**YOUR GOAL:** From the line with "(R193, R375). -/" through the line with "theorem Thread.advance_shape (L", inclusive, return each line of the data below exactly and leave the rest out.

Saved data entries

/-! ## The execution of a word -/

theorem Ops.instr_some {s : State} {L : Latch} (h : s.issue = some L) (i : Instr) (body : Latch → State → Res) :
    Ops.instr i s body = .next (s.run i L body) := by
  unfold Ops.instr; simp [h]

/-- A word whose body is done: its effect, then the end of its issue slot. -/
theorem Ops.instr_done {s : State} {L : Latch} {i : Instr} (h : s.executes L i) (body : Latch → State → Res) {t : State}
    (hb : body L (s.advance L) = .done t) : Ops.instr i s body = .next ((t.finish i L).takeFp64 i L) := by
  rw [Ops.instr_some h.1]
  unfold State.run
  have he : L.exec.isEmpty = false := by simpa using h.2.2.1
  simp [h.2.1, he, h.2.2.2.1, h.2.2.2.2, hb]

/-- A word whose body traps. -/
theorem Ops.instr_trap {s : State} {L : Latch} {i : Instr} (h : s.executes L i) (body : Latch → State → Res) {c n : Nat}
    (hb : body L (s.advance L) = .trap c n) : Ops.instr i s body = .next (s.trap L c n) := by
  rw [Ops.instr_some h.1]
  unfold State.run
  have he : L.exec.isEmpty = false := by simpa using h.2.2.1
  simp [h.2.1, he, h.2.2.2.1, h.2.2.2.2, hb]

/-- A word that its unit cannot accept now. -/
theorem Ops.instr_stall {s : State} {L : Latch} {i : Instr} (h : s.executes L i) (body : Latch → State → Res) {t : State}
    (hb : body L (s.advance L) = .stall t) : Ops.instr i s body = .next (s.stall t L) := by
  rw [Ops.instr_some h.1]
  unfold State.run
  have he : L.exec.isEmpty = false := by simpa using h.2.2.1
  simp [h.2.1, he, h.2.2.2.1, h.2.2.2.2, hb]

/-- A word that fails one of the checks of R129 traps. -/
theorem Ops.instr_check {s : State} {L : Latch} {i : Instr} (h : s.issue = some L) (body : Latch → State → Res) {c : Nat}
    (hc : s.check i L = some c) : Ops.instr i s body = .next (s.trap L c 0) := by
  rw [Ops.instr_some h]
  unfold State.run
  simp [hc]

/-- A word that no lane executes only passes (R141). -/
theorem Ops.instr_masked {s : State} {L : Latch} {i : Instr} (h : s.issue = some L) (body : Latch → State → Res)
    (hc : s.check i L = none) (hf : s.fp64Busy i L = false) (he : L.exec = []) :
    Ops.instr i s body = .next (((s.advance L).finish i L).takeFp64 i L) := by
  rw [Ops.instr_some h]
  unfold State.run
  simp [hc, he, hf]

/-- A word whose FP64 unit is taken, or that must follow an acquire still to be performed, is not accepted (R193, R375). -/
theorem Ops.instr_held {s : State} {L : Latch} {i : Instr} (h : s.issue = some L) (body : Latch → State → Res)
    (hc : s.check i L = none) (he : L.exec ≠ []) (hb : s.fp64Busy i L = true ∨ s.awaits i L = true) :
    Ops.instr i s body = .next (s.stall s L) := by
  rw [Ops.instr_some h]
  unfold State.run
  have he : L.exec.isEmpty = false := by simpa using he
  rcases hb with hb | hb <;> simp [hc, he, hb]

/-- The group passes the compound: every thread outside it is as it was. -/
theorem Thread.advance_shape (L : Latch) (u : Thread) :
    ∃ pc r, u.advance L = { u with pc := pc, repLeft := r } ∧ (¬ (u.core = L.core ∧ u.slot ∈ L.group) → pc = u.pc ∧ r = u.repLeft) := by
  unfold Thread.advance
  split
  next h =>
    simp only [beq_iff_eq, Bool.and_eq_true, List.contains_iff_mem] at h
    split
    · exact ⟨_, _, rfl, fun n => absurd h n⟩
    · exact ⟨_, _, rfl, fun n => absurd h n⟩
  next => exact ⟨u.pc, u.repLeft, rfl, fun _ => ⟨rfl, rfl⟩⟩

/-- Where the group stands behind this repeat (R114). -/
theorem Thread.advance_group (L : Latch) (u : Thread) (h : u.core = L.core ∧ u.slot ∈ L.group) :
    (u.advance L).pc = (if L.n ≤ L.j + 1 then L.at_ + 4 else L.first) ∧
      (u.advance L).repLeft = (if L.n ≤ L.j + 1 then 0 else L.n - (L.j + 1)) ∧ (u.advance L).guard = u.guard := by
  unfold Thread.advance
  simp only [beq_iff_eq, Bool.and_eq_true, List.contains_iff_mem, h, and_self, if_true]
  split <;> exact ⟨rfl, rfl, rfl⟩

/-- What `f` may do to where a thread stands, when `i` is its instruction: only a control transfer moves it, only GUARD and ERET set its
guard range, and it is not sent back into a compound that has ended. -/
def Stays (i : Instr) (f : Thread → Thread) : Prop :=
  ∀ x, (Instr.endsGuard i = false → (f x).pc = x.pc ∧ (f x).repLeft = x.repLeft) ∧ (Instr.setsGuard i = false → (f x).guard = x.guard) ∧
    (x.repLeft = 0 → (f x).repLeft = 0)

/-- A change that leaves where a thread stands alone. -/
theorem Stays.of_same (i : Instr) {f : Thread → Thread} (h : ∀ x, (f x).pc = x.pc ∧ (f x).repLeft = x.repLeft ∧ (f x).guard = x.guard) :
    Stays i f := fun x => ⟨fun _ => ⟨(h x).1, (h x).2.1⟩, fun _ => (h x).2.2, fun e => by rw [(h x).2.1, e]⟩

/-- The answer of an instruction whose executing lanes become what `f` makes of them, and whose warp what `g` makes of it. -/
def State.answers (s : State) (L : Latch) (i : Instr) (o : Host.Outcome State Fault Refusal) (f : Thread → Thread)
    (g : Warp → Warp) : Prop :=
  ∃ t, o = .next t ∧ t.issue = none ∧ s.lanesDo t L i f ∧ s.warpsDo t L g ∧ s.sameElse t ∧ t.fp64 = (s.takeFp64 i L).fp64 ∧
    ∀ a, Memory.read t.mem.cells a = Memory.read s.mem.cells a

theorem completes_of_answers {s : State} {L : Latch} {i : Instr} {f : Thread → Thread} {g : Warp → Warp}
    (h : s.answers L i (exec i s) f g) : Completes s L i f g := h

/-- The end of a compound that changed executing lanes and its warp alone. -/
theorem State.finish_answers (s : State) (L : Latch) (i : Instr) (f f' : Thread → Thread) (g : Warp → Warp)
    (kf : ∀ x, (f' x).core = x.core ∧ (f' x).slot = x.slot) (kg : ∀ x, (g x).core = x.core ∧ (g x).slot = x.slot)
    (hf : ∀ u pc r, Thread.placed (f u) (f' { u with pc := pc, repLeft := r })) (kp : Stays i f') :
    s.answers L i (.next (((((s.advance L).mapExec L f').updWarp L.core L.warp g).finish i L).takeFp64 i L)) f g := by
  refine ⟨_, rfl, by simp, ?_, ?_, ?_, ?_, ?_⟩
  · intro c k
    have e : (((s.advance L).mapExec L f').updWarp L.core L.warp g).thread? c k
        = (s.thread? c k).map fun u => if (u.advance L).core == L.core && L.exec.contains (u.advance L).slot
            then f' (u.advance L) else u.advance L := by
      show ((s.advance L).mapExec L f').thread? c k = _
      rw [State.thread?_mapExec _ _ _ kf, State.thread?_advance, Option.map_map]; rfl
    have fin := State.thread?_finish (((s.advance L).mapExec L f').updWarp L.core L.warp g) i L c k
    rw [e] at fin
    simp only [State.takeFp64_thread?]
    cases hu : s.thread? c k with
    | none => simpa [hu] using fin
    | some u =>
      simp only [hu, Option.map_some] at fin
      obtain ⟨v, hv, hpc, hrep, hp⟩ := fin
      refine ⟨v, hv, ?_⟩
      have hk := State.thread?_key hu
      obtain ⟨pc, r, ha, hout⟩ := u.advance_shape L
      have hc := (u.advance_key L)
      simp only [hc.1, hc.2, hk.1, hk.2, beq_iff_eq, Bool.and_eq_true, List.contains_iff_mem] at hp hout hpc hrep
      by_cases hcore : c = L.core
      · have hst : k ∈ L.group → Thread.stands L i u v := by
          intro hg
          have hadv := u.advance_group L ⟨hk.1.trans hcore, hk.2.symm ▸ hg⟩
          simp only [hcore, hg, and_self, if_true, true_and] at hp hpc hrep
          obtain ⟨-, hcount⟩ := hp
          unfold Thread.stands
          simp only [hk.2]
          by_cases hx : k ∈ L.exec
          · simp only [hx, if_true] at hcount hpc hrep
            have kx := kp (u.advance L)
            refine ⟨fun he => ?_, fun hs => ?_⟩
            · have he : Instr.endsGuard i = false := by simpa [hx] using he
              rw [hpc, hrep, (kx.1 he).1, (kx.1 he).2, hadv.1, hadv.2.1]; exact ⟨rfl, rfl⟩
            · obtain ⟨h1, h2⟩ := hcount hs
              by_cases hl : L.n ≤ L.j + 1
              · rw [if_pos hl] at hadv
                rw [if_pos hl, h1 (by simpa using hl) (kx.2.2 (by rw [hadv.2.1, if_pos hl])), kx.2.1 hs, hadv.2.2]
              · rw [if_neg hl, h2 (by simpa using hl), kx.2.1 hs, hadv.2.2]
          · simp only [hx, if_false] at hcount hpc hrep
            refine ⟨fun _ => by rw [hpc, hrep, hadv.1, hadv.2.1]; exact ⟨rfl, rfl⟩, fun hs => ?_⟩
            obtain ⟨h1, h2⟩ := hcount hs
            by_cases hl : L.n ≤ L.j + 1
            · rw [if_pos hl, h1 (by simpa using hl) (by rw [hadv.2.1, if_pos hl]), hadv.2.2]
            · rw [if_neg hl, h2 (by simpa using hl), hadv.2.2]
        by_cases hx : k ∈ L.exec
        · simp only [hcore, hx, and_self, if_true, true_and, or_true] at hp ⊢
          rw [ha] at hp
          have p1 := hf u pc r
          refine ⟨?_, hst⟩
          split at hp
          · refine ⟨?_, ?_⟩
            · have := hp.1.1; rw [p1.1] at this; simpa using this
            · rcases hp.1.2 with q | ⟨q, w⟩
              · rw [q]; exact p1.2
              · rcases p1.2 with z | ⟨z, y⟩
                · exact .inr ⟨z ▸ q, w⟩
                · rw [y] at q; cases q
          · rw [hp]; exact p1
        · by_cases hg : k ∈ L.group
          · simp only [hcore, hx, hg, and_false, and_true, if_true, true_or, if_false] at hp ⊢
            rw [ha] at hp
            exact ⟨⟨by simpa using hp.1.1, hp.1.2⟩, fun _ => hst hg⟩
          · simp only [hcore, hx, hg, and_false, or_false, if_false] at hp ⊢
            obtain ⟨rfl, rfl⟩ := hout (by simp [hg])
            rw [hp, ha]
      · simp only [hcore, false_and, if_false] at hp ⊢
        obtain ⟨rfl, rfl⟩ := hout (by simp [hcore])
        rw [hp, ha]
  · intro c k
    have fin := State.warp?_finish (((s.advance L).mapExec L f').updWarp L.core L.warp g) i L c k
    rw [State.warp?_updWarp _ _ _ _ kg] at fin
    simp only [State.takeFp64_warp?]
    have e : ((s.advance L).mapExec L f').warp? c k = s.warp? c k := rfl
    rw [e] at fin
    cases hw : s.warp? c k with
    | none => simpa [hw] using fin
    | some w =>
      have hk : w.core = c ∧ w.slot = k := by
        have := List.find?_some hw
        simpa [Warp.is] using this
      simp only [hw, Option.map_some, Warp.is, hk.1, hk.2, beq_iff_eq, Bool.and_eq_true] at fin ⊢
      split at fin
      next q => simpa [q] using fin
      next q => simpa [q] using fin
  · exact ⟨by simp, by simp, by simp, by simp, by simp, by simp, by simp, by simp, by simp, by simp⟩
  · refine State.takeFp64_fp64 (s := s) i L ?_ ?_ <;> simp
  · simp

**OUTPUT FOR THIS EXERCISE:**
/-- A word whose FP64 unit is taken, or that must follow an acquire still to be performed, is not accepted (R193, R375). -/
theorem Ops.instr_held {s : State} {L : Latch} {i : Instr} (h : s.issue = some L) (body : Latch → State → Res)
    (hc : s.check i L = none) (he : L.exec ≠ []) (hb : s.fp64Busy i L = true ∨ s.awaits i L = true) :
    Ops.instr i s body = .next (s.stall s L) := by
  rw [Ops.instr_some h]
  unfold State.run
  have he : L.exec.isEmpty = false := by simpa using he
  rcases hb with hb | hb <;> simp [hc, he, hb]

/-- The group passes the compound: every thread outside it is as it was. -/
theorem Thread.advance_shape (L : Latch) (u : Thread) :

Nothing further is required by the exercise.